DATA FOR THIS EXERCISE:
@[simp] theorem State.offerNoticeTo_egresses (m : Members) (r : DeliveryRecord) (s : State) :
    (s.offerNoticeTo m r).egresses = s.egresses := rfl

@[simp] theorem State.offerNoticeTo_ring (m : Members) (r : DeliveryRecord) (s : State) :
    (s.offerNoticeTo m r).ring = s.ring := rfl

@[simp] theorem State.offerNoticeTo_mirror (m : Members) (r : DeliveryRecord) (s : State) :
    (s.offerNoticeTo m r).mirror = s.mirror := rfl

/-! ### offerLine -/

@[simp] theorem State.offerLine_pending (l : Line) (q : QueueName) (f : RingFrame) (s : State) :
    (s.offerLine l q f).pending = s.pending := rfl

@[simp] theorem State.offerLine_inPins (l : Line) (q : QueueName) (f : RingFrame) (s : State) :
    (s.offerLine l q f).inPins = s.inPins := rfl

@[simp] theorem State.offerLine_freeCount (l : Line) (q : QueueName) (f : RingFrame) (s : State) :
    (s.offerLine l q f).freeCount = s.freeCount := rfl

@[simp] theorem State.offerLine_ownBay (l : Line) (q : QueueName) (f : RingFrame) (s : State) :
    (s.offerLine l q f).ownBay = s.ownBay := rfl

@[simp] theorem State.offerLine_timeBase (l : Line) (q : QueueName) (f : RingFrame) (s : State) :
    (s.offerLine l q f).timeBase = s.timeBase := rfl

@[simp] theorem State.offerLine_profile (l : Line) (q : QueueName) (f : RingFrame) (s : State) :
    (s.offerLine l q f).profile = s.profile := rfl

@[simp] theorem State.offerLine_pointer (l : Line) (q : QueueName) (f : RingFrame) (s : State) :
    (s.offerLine l q f).pointer = s.pointer := rfl

@[simp] theorem State.offerLine_table (l : Line) (q : QueueName) (f : RingFrame) (s : State) :
    (s.offerLine l q f).table = s.table := rfl

@[simp] theorem State.offerLine_ports (l : Line) (q : QueueName) (f : RingFrame) (s : State) :
    (s.offerLine l q f).ports = s.ports := rfl

@[simp] theorem State.offerLine_receivers (l : Line) (q : QueueName) (f : RingFrame) (s : State) :
    (s.offerLine l q f).receivers = s.receivers := rfl

@[simp] theorem State.offerLine_ring (l : Line) (q : QueueName) (f : RingFrame) (s : State) :
    (s.offerLine l q f).ring = s.ring := rfl

@[simp] theorem State.offerLine_mirror (l : Line) (q : QueueName) (f : RingFrame) (s : State) :
    (s.offerLine l q f).mirror = s.mirror := rfl

/-! ### offerBoth -/

@[simp] theorem State.offerBoth_pending (q : QueueName) (f : RingFrame) (s : State) :
    (s.offerBoth q f).pending = s.pending := rfl

@[simp] theorem State.offerBoth_inPins (q : QueueName) (f : RingFrame) (s : State) :
    (s.offerBoth q f).inPins = s.inPins := rfl

@[simp] theorem State.offerBoth_freeCount (q : QueueName) (f : RingFrame) (s : State) :
    (s.offerBoth q f).freeCount = s.freeCount := rfl

@[simp] theorem State.offerBoth_ownBay (q : QueueName) (f : RingFrame) (s : State) :
    (s.offerBoth q f).ownBay = s.ownBay := rfl
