-- ==== Sys2Proof/Tests/Slice0.lean ====
section
/-! SUPPORT. Tests of the model, and a witness for every statement that has hypotheses: a concrete state with operands
that meet them together. Expected results are the manual's own examples and tables, or hand calculation from them;
each test names its source. -/

namespace Sys2Proof.Tests

-- Each test waits for the kernel: one at a time keeps the threads few.
set_option Elab.async false

open Sys2Proof Sys2Proof.Machine

/-! ### WellFormed: an ill-formed command for each check -/

theorem test_wellFormed_refuses_silence_index_64 : WellFormed (.silenceTimerExpiry 14 64 .a) = false := by decide
theorem test_wellFormed_accepts_silence_index_63 : WellFormed (.silenceTimerExpiry 14 63 .a) = true := by decide
theorem test_wellFormed_refuses_long_service_list :
    WellFormed (.setup .t0 ⟨none, none, none, some (List.replicate 256 0), none, none, none, none, none, none, none⟩)
      = false := by decide +kernel
theorem test_wellFormed_refuses_empty_tributary_frame : WellFormed (.tributaryFrameReceived .t0 []) = false := by decide
theorem test_wellFormed_refuses_empty_line_frame : WellFormed (.lineFrameReceived .a []) = false := by decide
theorem test_wellFormed_refuses_unknown_that_decodes : WellFormed (.requestUnknown .t0 5 []) = false := by decide
theorem test_wellFormed_refuses_unknown_too_long :
    WellFormed (.requestUnknown .t0 99 (List.replicate 1024 0)) = false := by decide +kernel
theorem test_wellFormed_accepts_unknown_action : WellFormed (.requestUnknown .t0 6 [0, 4]) = true := by decide

/-! ### Small states -/

/-- After reset, with the links of all tributaries UP. -/
def upState : State := { State.reset with ports := Quad.ofFn fun _ => { Port.initial with link := .up } }

/-- With all links UP and one request of T0 waiting, with tag 7. -/
def asked (code : Byte) (fields : List Byte) : State :=
  upState.changePort .t0 fun p => { p with requests := [⟨code, 7, fields⟩] }

/-- A state with a stream table of the given entries. -/
def holding (entries : List Entry) (s : State) : State := { s with table := entries }

/-- A state with both lines LOCKED. -/
def lockedState (s : State) : State :=
  { s with receivers := ⟨⟨.locked, 0, none, some 100000, 0, ⟨0, 0, 0, 0, 0, 0, 0, 0⟩⟩,
      ⟨.locked, 0, none, some 100000, 0, ⟨0, 0, 0, 0, 0, 0, 0, 0⟩⟩⟩ }

/-- A state with line A OFF. -/
def offState (s : State) : State :=
  { s with receivers := { s.receivers with a := ⟨.off, 0, none, none, 0, ⟨0, 0, 0, 0, 0, 0, 0, 0⟩⟩ } }

/-- An own-bay entry published by `h`. -/
def ownEntry (index : Byte) (h : Holder) (st : PublisherState) (members : Members) : Entry :=
  Entry.make ⟨12, index⟩ .urgent (some ⟨h, st, 5⟩) members none

/-- The subscriber set of T0 alone. -/
def onlyT0 : Members := ⟨⟨true, false, false, false⟩, false⟩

ASSIGNMENT: In the material above, transcribe exactly the lines beginning at the one with "(s.offerNoticeTo m r).ring" and ending at the one with "(s.offerBoth q f).inPins", both included.

WRITTEN REPLY:
    (s.offerNoticeTo m r).ring = s.ring := rfl

@[simp] theorem State.offerNoticeTo_mirror (m : Members) (r : DeliveryRecord) (s : State) :
    (s.offerNoticeTo m r).mirror = s.mirror := rfl

/-! ### offerLine -/

@[simp] theorem State.offerLine_pending (l : Line) (q : QueueName) (f : RingFrame) (s : State) :
    (s.offerLine l q f).pending = s.pending := rfl

@[simp] theorem State.offerLine_inPins (l : Line) (q : QueueName) (f : RingFrame) (s : State) :
    (s.offerLine l q f).inPins = s.inPins := rfl

@[simp] theorem State.offerLine_freeCount (l : Line) (q : QueueName) (f : RingFrame) (s : State) :
    (s.offerLine l q f).freeCount = s.freeCount := rfl

@[simp] theorem State.offerLine_ownBay (l : Line) (q : QueueName) (f : RingFrame) (s : State) :
    (s.offerLine l q f).ownBay = s.ownBay := rfl

@[simp] theorem State.offerLine_timeBase (l : Line) (q : QueueName) (f : RingFrame) (s : State) :
    (s.offerLine l q f).timeBase = s.timeBase := rfl

@[simp] theorem State.offerLine_profile (l : Line) (q : QueueName) (f : RingFrame) (s : State) :
    (s.offerLine l q f).profile = s.profile := rfl

@[simp] theorem State.offerLine_pointer (l : Line) (q : QueueName) (f : RingFrame) (s : State) :
    (s.offerLine l q f).pointer = s.pointer := rfl

@[simp] theorem State.offerLine_table (l : Line) (q : QueueName) (f : RingFrame) (s : State) :
    (s.offerLine l q f).table = s.table := rfl

@[simp] theorem State.offerLine_ports (l : Line) (q : QueueName) (f : RingFrame) (s : State) :
    (s.offerLine l q f).ports = s.ports := rfl

@[simp] theorem State.offerLine_receivers (l : Line) (q : QueueName) (f : RingFrame) (s : State) :
    (s.offerLine l q f).receivers = s.receivers := rfl

@[simp] theorem State.offerLine_ring (l : Line) (q : QueueName) (f : RingFrame) (s : State) :
    (s.offerLine l q f).ring = s.ring := rfl

@[simp] theorem State.offerLine_mirror (l : Line) (q : QueueName) (f : RingFrame) (s : State) :
    (s.offerLine l q f).mirror = s.mirror := rfl

/-! ### offerBoth -/

@[simp] theorem State.offerBoth_pending (q : QueueName) (f : RingFrame) (s : State) :
    (s.offerBoth q f).pending = s.pending := rfl

@[simp] theorem State.offerBoth_inPins (q : QueueName) (f : RingFrame) (s : State) :
    (s.offerBoth q f).inPins = s.inPins := rfl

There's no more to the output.